Aunque se ha dicho hasta el cansancio que leer es habitar
un espacio diferente, encontrar un libro que encierra al lector en
los acontecimientos narrados es tan extraño como doloroso, más
cuando se trata de vivir una enfermedad que no nos ha sido destinada, padecer la urgencia de una investigación que de testigos
nos convierte en cómplices, experimentar la dualidad amor-odio
que gobierna las relaciones de Lily con los otros, pasear por un
Londres que se come a sí mismo y a sus habitantes, deambular por los pasillos de hospitales que parecen cementerios. Ray
Robinson, en su primera novela, ha logrado lo que tantos escritores buscan durante toda su vida: entregar a sus lectores una
experiencia sinestésica, una historia absoluta.
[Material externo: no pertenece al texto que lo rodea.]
-- ==== Sys2Proof/Certificates/Slice0/Obligations.lean ====
section
/-! DEFINITION. The obligations: what the numbered rules of the spec say an instruction, an event of the device or the
machine does, as statements for the provers. -/
open Sys2Proof Sys2Proof.Machine

/-! ### Scalar, mask and control instructions -/

/-- Scalar arithmetic (R351 to R353, R356) and its immediate forms (R340): each operation computes exactly on the low bits of
its sources read in its type, and writes the result cut to the type and extended to 64 bits; nothing else of the machine
changes but the group's passage to the following slot. -/
def Obligations.ScalarArithmetic : Prop :=
  ∀ (s : State) (sw : Bool) (ty : Ty) (d a b : SReg) (imm : W32),
    okS s.grp d → okS s.grp a →
    let writes := fun (i : Instr) (r : Int) => Does i s (setS s.grp d (extended 64 ty r)) sw
    let x := typed ty (getS s.grp a)
    (okS s.grp b →
      let y := typed ty (getS s.grp b)
      writes (.sadd ⟨sw, ty, d, a, b⟩) (x + y) ∧
      writes (.ssub ⟨sw, ty, d, a, b⟩) (x - y) ∧
      writes (.smul ⟨sw, ty, d, a, b⟩) (x * y) ∧
      writes (.smulh ⟨sw, ty, d, a, b⟩) (x * y / 2 ^ tyWidth ty) ∧
      writes (.sdiv ⟨sw, ty, d, a, b⟩) (if y = 0 then -1 else x.tdiv y) ∧
      writes (.srem ⟨sw, ty, d, a, b⟩) (if y = 0 then x else x.tmod y) ∧
      writes (.smin ⟨sw, ty, d, a, b⟩) (min x y) ∧
      writes (.smax ⟨sw, ty, d, a, b⟩) (max x y) ∧
      ∀ c : Cond, (condHolds c x y → Does (.scmp ⟨sw, ty, c, d, a, b⟩) s (setS s.grp d 1) sw) ∧
        (¬ condHolds c x y → Does (.scmp ⟨sw, ty, c, d, a, b⟩) s (setS s.grp d 0) sw)) ∧
    (
      let y := typed ty (immS ty imm)
      writes (.saddImm ⟨sw, ty, d, a, imm⟩) (x + y) ∧
      writes (.ssubImm ⟨sw, ty, d, a, imm⟩) (x - y) ∧
      writes (.smulImm ⟨sw, ty, d, a, imm⟩) (x * y) ∧
      writes (.smulhImm ⟨sw, ty, d, a, imm⟩) (x * y / 2 ^ tyWidth ty) ∧
      writes (.sdivImm ⟨sw, ty, d, a, imm⟩) (if y = 0 then -1 else x.tdiv y) ∧
      writes (.sremImm ⟨sw, ty, d, a, imm⟩) (if y = 0 then x else x.tmod y) ∧
      writes (.sminImm ⟨sw, ty, d, a, imm⟩) (min x y) ∧
      writes (.smaxImm ⟨sw, ty, d, a, imm⟩) (max x y) ∧
      ∀ c : Cond, (condHolds c x y → Does (.scmpImm ⟨sw, ty, c, d, a, imm⟩) s (setS s.grp d 1) sw) ∧
        (¬ condHolds c x y → Does (.scmpImm ⟨sw, ty, c, d, a, imm⟩) s (setS s.grp d 0) sw))
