/-! ### setFlow -/

@[simp] theorem State.setFlow_time (s : State) (f : Flow) (x : FlowState) : (s.setFlow f x).time = s.time := rfl
@[simp] theorem State.setFlow_lehr (s : State) (f : Flow) (x : FlowState) : (s.setFlow f x).lehr = s.lehr := rfl
@[simp] theorem State.setFlow_lehrAt (s : State) (f : Flow) (x : FlowState) : (s.setFlow f x).lehrAt = s.lehrAt := rfl
@[simp] theorem State.setFlow_wakeQ (s : State) (f : Flow) (x : FlowState) : (s.setFlow f x).wakeQ = s.wakeQ := rfl
@[simp] theorem State.setFlow_wakeAt (s : State) (f : Flow) (x : FlowState) : (s.setFlow f x).wakeAt = s.wakeAt := rfl
@[simp] theorem State.setFlow_powerAvg (s : State) (f : Flow) (x : FlowState) : (s.setFlow f x).powerAvg = s.powerAvg := rfl
@[simp] theorem State.setFlow_powerAt (s : State) (f : Flow) (x : FlowState) : (s.setFlow f x).powerAt = s.powerAt := rfl
@[simp] theorem State.setFlow_powerOver (s : State) (f : Flow) (x : FlowState) : (s.setFlow f x).powerOver = s.powerOver := rfl
@[simp] theorem State.setFlow_priAlloc (s : State) (f : Flow) (x : FlowState) : (s.setFlow f x).priAlloc = s.priAlloc := rfl
@[simp] theorem State.setFlow_priOut (s : State) (f : Flow) (x : FlowState) : (s.setFlow f x).priOut = s.priOut := rfl
@[simp] theorem State.setFlow_grants (s : State) (f : Flow) (x : FlowState) : (s.setFlow f x).grants = s.grants := rfl
@[simp] theorem State.setFlow_orphans (s : State) (f : Flow) (x : FlowState) : (s.setFlow f x).orphans = s.orphans := rfl
@[simp] theorem State.setFlow_mgmt (s : State) (f : Flow) (x : FlowState) : (s.setFlow f x).mgmt = s.mgmt := rfl
@[simp] theorem State.setFlow_spdm (s : State) (f : Flow) (x : FlowState) : (s.setFlow f x).spdm = s.spdm := rfl
@[simp] theorem State.setFlow_fabric (s : State) (f : Flow) (x : FlowState) : (s.setFlow f x).fabric = s.fabric := rfl
@[simp] theorem State.setFlow_dvsec (s : State) (f : Flow) (x : FlowState) : (s.setFlow f x).dvsec = s.dvsec := rfl
@[simp] theorem State.setFlow_farUp (s : State) (f : Flow) (x : FlowState) : (s.setFlow f x).farUp = s.farUp := rfl
@[simp] theorem State.setFlow_links (s : State) (f : Flow) (x : FlowState) : (s.setFlow f x).links = s.links := rfl
@[simp] theorem State.setFlow_limiters (s : State) (f : Flow) (x : FlowState) : (s.setFlow f x).limiters = s.limiters := rfl
@[simp] theorem State.setFlow_ifaces (s : State) (f : Flow) (x : FlowState) : (s.setFlow f x).ifaces = s.ifaces := rfl
@[simp] theorem State.setFlow_asids (s : State) (f : Flow) (x : FlowState) : (s.setFlow f x).asids = s.asids := rfl
@[simp] theorem State.setFlow_objs (s : State) (f : Flow) (x : FlowState) : (s.setFlow f x).objs = s.objs := rfl
@[simp] theorem State.setFlow_qtt (s : State) (f : Flow) (x : FlowState) : (s.setFlow f x).qtt = s.qtt := rfl
@[simp] theorem State.setFlow_dies (s : State) (f : Flow) (x : FlowState) : (s.setFlow f x).dies = s.dies := rfl
@[simp] theorem State.setFlow_cores (s : State) (f : Flow) (x : FlowState) : (s.setFlow f x).cores = s.cores := rfl
@[simp] theorem State.setFlow_slots (s : State) (f : Flow) (x : FlowState) : (s.setFlow f x).slots = s.slots := rfl
@[simp] theorem State.setFlow_blocks (s : State) (f : Flow) (x : FlowState) : (s.setFlow f x).blocks = s.blocks := rfl
@[simp] theorem State.setFlow_ports (s : State) (f : Flow) (x : FlowState) : (s.setFlow f x).ports = s.ports := rfl
@[simp] theorem State.setFlow_queues (s : State) (f : Flow) (x : FlowState) : (s.setFlow f x).queues = s.queues := rfl
@[simp] theorem State.setFlow_erts (s : State) (f : Flow) (x : FlowState) : (s.setFlow f x).erts = s.erts := rfl
@[simp] theorem State.setFlow_pools (s : State) (f : Flow) (x : FlowState) : (s.setFlow f x).pools = s.pools := rfl
@[simp] theorem State.setFlow_graphs (s : State) (f : Flow) (x : FlowState) : (s.setFlow f x).graphs = s.graphs := rfl
@[simp] theorem State.setFlow_mem (s : State) (f : Flow) (x : FlowState) : (s.setFlow f x).mem = s.mem := rfl
@[simp] theorem State.setFlow_scr (s : State) (f : Flow) (x : FlowState) : (s.setFlow f x).scr = s.scr := rfl
@[simp] theorem State.setFlow_far (s : State) (f : Flow) (x : FlowState) : (s.setFlow f x).far = s.far := rfl
@[simp] theorem State.setFlow_hostMem (s : State) (f : Flow) (x : FlowState) : (s.setFlow f x).hostMem = s.hostMem := rfl
@[simp] theorem State.setFlow_hostAbsent (s : State) (f : Flow) (x : FlowState) : (s.setFlow f x).hostAbsent = s.hostAbsent := rfl
@[simp] theorem State.setFlow_poison (s : State) (f : Flow) (x : FlowState) : (s.setFlow f x).poison = s.poison := rfl
@[simp] theorem State.setFlow_out (s : State) (f : Flow) (x : FlowState) : (s.setFlow f x).out = s.out := rfl
@[simp] theorem State.setFlow_agenda (s : State) (f : Flow) (x : FlowState) : (s.setFlow f x).agenda = s.agenda := rfl
@[simp] theorem State.setFlow_arg (s : State) (f : Flow) (x : FlowState) : (s.setFlow f x).arg = s.arg := rfl
@[simp] theorem State.setFlow_cur (s : State) (f : Flow) (x : FlowState) : (s.setFlow f x).cur = s.cur := rfl
@[simp] theorem State.setFlow_turn (s : State) (f : Flow) (x : FlowState) : (s.setFlow f x).turn = s.turn := rfl
@[simp] theorem State.setFlow_free (s : State) (f : Flow) (x : FlowState) : (s.setFlow f x).free = s.free := rfl
@[simp] theorem State.setFlow_ids (s : State) (f : Flow) (x : FlowState) : (s.setFlow f x).ids = s.ids := rfl
@[simp] theorem State.setFlow_slot (s : State) (f : Flow) (x : FlowState) (j : Nat) : (s.setFlow f x).slot j = s.slot j := rfl
@[simp] theorem State.setFlow_core (s : State) (f : Flow) (x : FlowState) (j : Nat) : (s.setFlow f x).core j = s.core j := rfl
@[simp] theorem State.setFlow_die (s : State) (f : Flow) (x : FlowState) (j : Nat) : (s.setFlow f x).die j = s.die j := rfl
@[simp] theorem State.setFlow_block (s : State) (f : Flow) (x : FlowState) (j : Nat) : (s.setFlow f x).block j = s.block j := rfl
@[simp] theorem State.setFlow_port (s : State) (f : Flow) (x : FlowState) (j : Nat) : (s.setFlow f x).port j = s.port j := rfl
@[simp] theorem State.setFlow_queue (s : State) (f : Flow) (x : FlowState) (j : Nat) : (s.setFlow f x).queue j = s.queue j := rfl
@[simp] theorem State.setFlow_iface (s : State) (f : Flow) (x : FlowState) (j : Nat) : (s.setFlow f x).iface j = s.iface j := rfl
@[simp] theorem State.setFlow_asid (s : State) (f : Flow) (x : FlowState) (j : Nat) : (s.setFlow f x).asid j = s.asid j := rfl
@[simp] theorem State.setFlow_link (s : State) (f : Flow) (x : FlowState) (j : Nat) : (s.setFlow f x).link j = s.link j := rfl
@[simp] theorem State.setFlow_limiter (s : State) (f : Flow) (x : FlowState) (j : Nat) : (s.setFlow f x).limiter j = s.limiter j := rfl
@[simp] theorem State.setFlow_obj (s : State) (f : Flow) (x : FlowState) (i j : Nat) : (s.setFlow f x).obj i j = s.obj i j := rfl
@[simp] theorem State.setFlow_ert (s : State) (f : Flow) (x : FlowState) (i j : Nat) : (s.setFlow f x).ert i j = s.ert i j := rfl

/-! ### setLimiter -/

@[simp] theorem State.setLimiter_time (s : State) (k : Nat) (x : Limiter) : (s.setLimiter k x).time = s.time := rfl
@[simp] theorem State.setLimiter_lehr (s : State) (k : Nat) (x : Limiter) : (s.setLimiter k x).lehr = s.lehr := rfl
@[simp] theorem State.setLimiter_lehrAt (s : State) (k : Nat) (x : Limiter) : (s.setLimiter k x).lehrAt = s.lehrAt := rfl
@[simp] theorem State.setLimiter_wakeQ (s : State) (k : Nat) (x : Limiter) : (s.setLimiter k x).wakeQ = s.wakeQ := rfl
@[simp] theorem State.setLimiter_wakeAt (s : State) (k : Nat) (x : Limiter) : (s.setLimiter k x).wakeAt = s.wakeAt := rfl
@[simp] theorem State.setLimiter_powerAvg (s : State) (k : Nat) (x : Limiter) : (s.setLimiter k x).powerAvg = s.powerAvg := rfl
@[simp] theorem State.setLimiter_powerAt (s : State) (k : Nat) (x : Limiter) : (s.setLimiter k x).powerAt = s.powerAt := rfl
@[simp] theorem State.setLimiter_powerOver (s : State) (k : Nat) (x : Limiter) : (s.setLimiter k x).powerOver = s.powerOver := rfl
@[simp] theorem State.setLimiter_priAlloc (s : State) (k : Nat) (x : Limiter) : (s.setLimiter k x).priAlloc = s.priAlloc := rfl
@[simp] theorem State.setLimiter_priOut (s : State) (k : Nat) (x : Limiter) : (s.setLimiter k x).priOut = s.priOut := rfl
@[simp] theorem State.setLimiter_grants (s : State) (k : Nat) (x : Limiter) : (s.setLimiter k x).grants = s.grants := rfl
@[simp] theorem State.setLimiter_orphans (s : State) (k : Nat) (x : Limiter) : (s.setLimiter k x).orphans = s.orphans := rfl
@[simp] theorem State.setLimiter_mgmt (s : State) (k : Nat) (x : Limiter) : (s.setLimiter k x).mgmt = s.mgmt := rfl
@[simp] theorem State.setLimiter_spdm (s : State) (k : Nat) (x : Limiter) : (s.setLimiter k x).spdm = s.spdm := rfl
@[simp] theorem State.setLimiter_fabric (s : State) (k : Nat) (x : Limiter) : (s.setLimiter k x).fabric = s.fabric := rfl
@[simp] theorem State.setLimiter_dvsec (s : State) (k : Nat) (x : Limiter) : (s.setLimiter k x).dvsec = s.dvsec := rfl
@[simp] theorem State.setLimiter_farUp (s : State) (k : Nat) (x : Limiter) : (s.setLimiter k x).farUp = s.farUp := rfl
@[simp] theorem State.setLimiter_links (s : State) (k : Nat) (x : Limiter) : (s.setLimiter k x).links = s.links := rfl
@[simp] theorem State.setLimiter_flows (s : State) (k : Nat) (x : Limiter) : (s.setLimiter k x).flows = s.flows := rfl
@[simp] theorem State.setLimiter_ifaces (s : State) (k : Nat) (x : Limiter) : (s.setLimiter k x).ifaces = s.ifaces := rfl
@[simp] theorem State.setLimiter_asids (s : State) (k : Nat) (x : Limiter) : (s.setLimiter k x).asids = s.asids := rfl
@[simp] theorem State.setLimiter_objs (s : State) (k : Nat) (x : Limiter) : (s.setLimiter k x).objs = s.objs := rfl
@[simp] theorem State.setLimiter_qtt (s : State) (k : Nat) (x : Limiter) : (s.setLimiter k x).qtt = s.qtt := rfl
@[simp] theorem State.setLimiter_dies (s : State) (k : Nat) (x : Limiter) : (s.setLimiter k x).dies = s.dies := rfl
@[simp] theorem State.setLimiter_cores (s : State) (k : Nat) (x : Limiter) : (s.setLimiter k x).cores = s.cores := rfl
@[simp] theorem State.setLimiter_slots (s : State) (k : Nat) (x : Limiter) : (s.setLimiter k x).slots = s.slots := rfl
@[simp] theorem State.setLimiter_blocks (s : State) (k : Nat) (x : Limiter) : (s.setLimiter k x).blocks = s.blocks := rfl
@[simp] theorem State.setLimiter_ports (s : State) (k : Nat) (x : Limiter) : (s.setLimiter k x).ports = s.ports := rfl
@[simp] theorem State.setLimiter_queues (s : State) (k : Nat) (x : Limiter) : (s.setLimiter k x).queues = s.queues := rfl
@[simp] theorem State.setLimiter_erts (s : State) (k : Nat) (x : Limiter) : (s.setLimiter k x).erts = s.erts := rfl
@[simp] theorem State.setLimiter_pools (s : State) (k : Nat) (x : Limiter) : (s.setLimiter k x).pools = s.pools := rfl
@[simp] theorem State.setLimiter_graphs (s : State) (k : Nat) (x : Limiter) : (s.setLimiter k x).graphs = s.graphs := rfl
@[simp] theorem State.setLimiter_mem (s : State) (k : Nat) (x : Limiter) : (s.setLimiter k x).mem = s.mem := rfl
@[simp] theorem State.setLimiter_scr (s : State) (k : Nat) (x : Limiter) : (s.setLimiter k x).scr = s.scr := rfl
@[simp] theorem State.setLimiter_far (s : State) (k : Nat) (x : Limiter) : (s.setLimiter k x).far = s.far := rfl
@[simp] theorem State.setLimiter_hostMem (s : State) (k : Nat) (x : Limiter) : (s.setLimiter k x).hostMem = s.hostMem := rfl
@[simp] theorem State.setLimiter_hostAbsent (s : State) (k : Nat) (x : Limiter) : (s.setLimiter k x).hostAbsent = s.hostAbsent := rfl
@[simp] theorem State.setLimiter_poison (s : State) (k : Nat) (x : Limiter) : (s.setLimiter k x).poison = s.poison := rfl
@[simp] theorem State.setLimiter_out (s : State) (k : Nat) (x : Limiter) : (s.setLimiter k x).out = s.out := rfl
@[simp] theorem State.setLimiter_agenda (s : State) (k : Nat) (x : Limiter) : (s.setLimiter k x).agenda = s.agenda := rfl
@[simp] theorem State.setLimiter_arg (s : State) (k : Nat) (x : Limiter) : (s.setLimiter k x).arg = s.arg := rfl
@[simp] theorem State.setLimiter_cur (s : State) (k : Nat) (x : Limiter) : (s.setLimiter k x).cur = s.cur := rfl
@[simp] theorem State.setLimiter_turn (s : State) (k : Nat) (x : Limiter) : (s.setLimiter k x).turn = s.turn := rfl
@[simp] theorem State.setLimiter_free (s : State) (k : Nat) (x : Limiter) : (s.setLimiter k x).free = s.free := rfl
@[simp] theorem State.setLimiter_ids (s : State) (k : Nat) (x : Limiter) : (s.setLimiter k x).ids = s.ids := rfl
@[simp] theorem State.setLimiter_slot (s : State) (k : Nat) (x : Limiter) (j : Nat) : (s.setLimiter k x).slot j = s.slot j := rfl
@[simp] theorem State.setLimiter_core (s : State) (k : Nat) (x : Limiter) (j : Nat) : (s.setLimiter k x).core j = s.core j := rfl
@[simp] theorem State.setLimiter_die (s : State) (k : Nat) (x : Limiter) (j : Nat) : (s.setLimiter k x).die j = s.die j := rfl
@[simp] theorem State.setLimiter_block (s : State) (k : Nat) (x : Limiter) (j : Nat) : (s.setLimiter k x).block j = s.block j := rfl
@[simp] theorem State.setLimiter_port (s : State) (k : Nat) (x : Limiter) (j : Nat) : (s.setLimiter k x).port j = s.port j := rfl
@[simp] theorem State.setLimiter_queue (s : State) (k : Nat) (x : Limiter) (j : Nat) : (s.setLimiter k x).queue j = s.queue j := rfl
@[simp] theorem State.setLimiter_iface (s : State) (k : Nat) (x : Limiter) (j : Nat) : (s.setLimiter k x).iface j = s.iface j := rfl
@[simp] theorem State.setLimiter_asid (s : State) (k : Nat) (x : Limiter) (j : Nat) : (s.setLimiter k x).asid j = s.asid j := rfl
@[simp] theorem State.setLimiter_link (s : State) (k : Nat) (x : Limiter) (j : Nat) : (s.setLimiter k x).link j = s.link j := rfl
@[simp] theorem State.setLimiter_flow (s : State) (k : Nat) (x : Limiter) (g : Flow) : (s.setLimiter k x).flow g = s.flow g := rfl
@[simp] theorem State.setLimiter_obj (s : State) (k : Nat) (x : Limiter) (i j : Nat) : (s.setLimiter k x).obj i j = s.obj i j := rfl
@[simp] theorem State.setLimiter_ert (s : State) (k : Nat) (x : Limiter) (i j : Nat) : (s.setLimiter k x).ert i j = s.ert i j := rfl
Hacernos sentir
las descargas de energía que recorren la piel en un ataque, inmovilizarnos los brazos y las piernas, descontrolar el castañeo de
nuestros dientes, deslumbrarnos con la luz blanca y destellante
que lo gobierna todo mientras la electricidad toma posesión de
nuestros cuerpos.
Esta escritura es tan vívida y poderosa que en verdad “grita
BUU en tu alma” (¡me encanta esa frase!). Al canalizar la voz de
su epiléptica ángel-demonio, la inolvidable Lily O’Connor, Ray
Robinson ha escrito una novela que ruge contra la vida con tanto
vigor que se convierte en una especie de radiante y dulce trascendencia. ¿Cómo logra esto Ray Robinson?, siendo una de las
plumas jóvenes más talentosa, audaz y fresca.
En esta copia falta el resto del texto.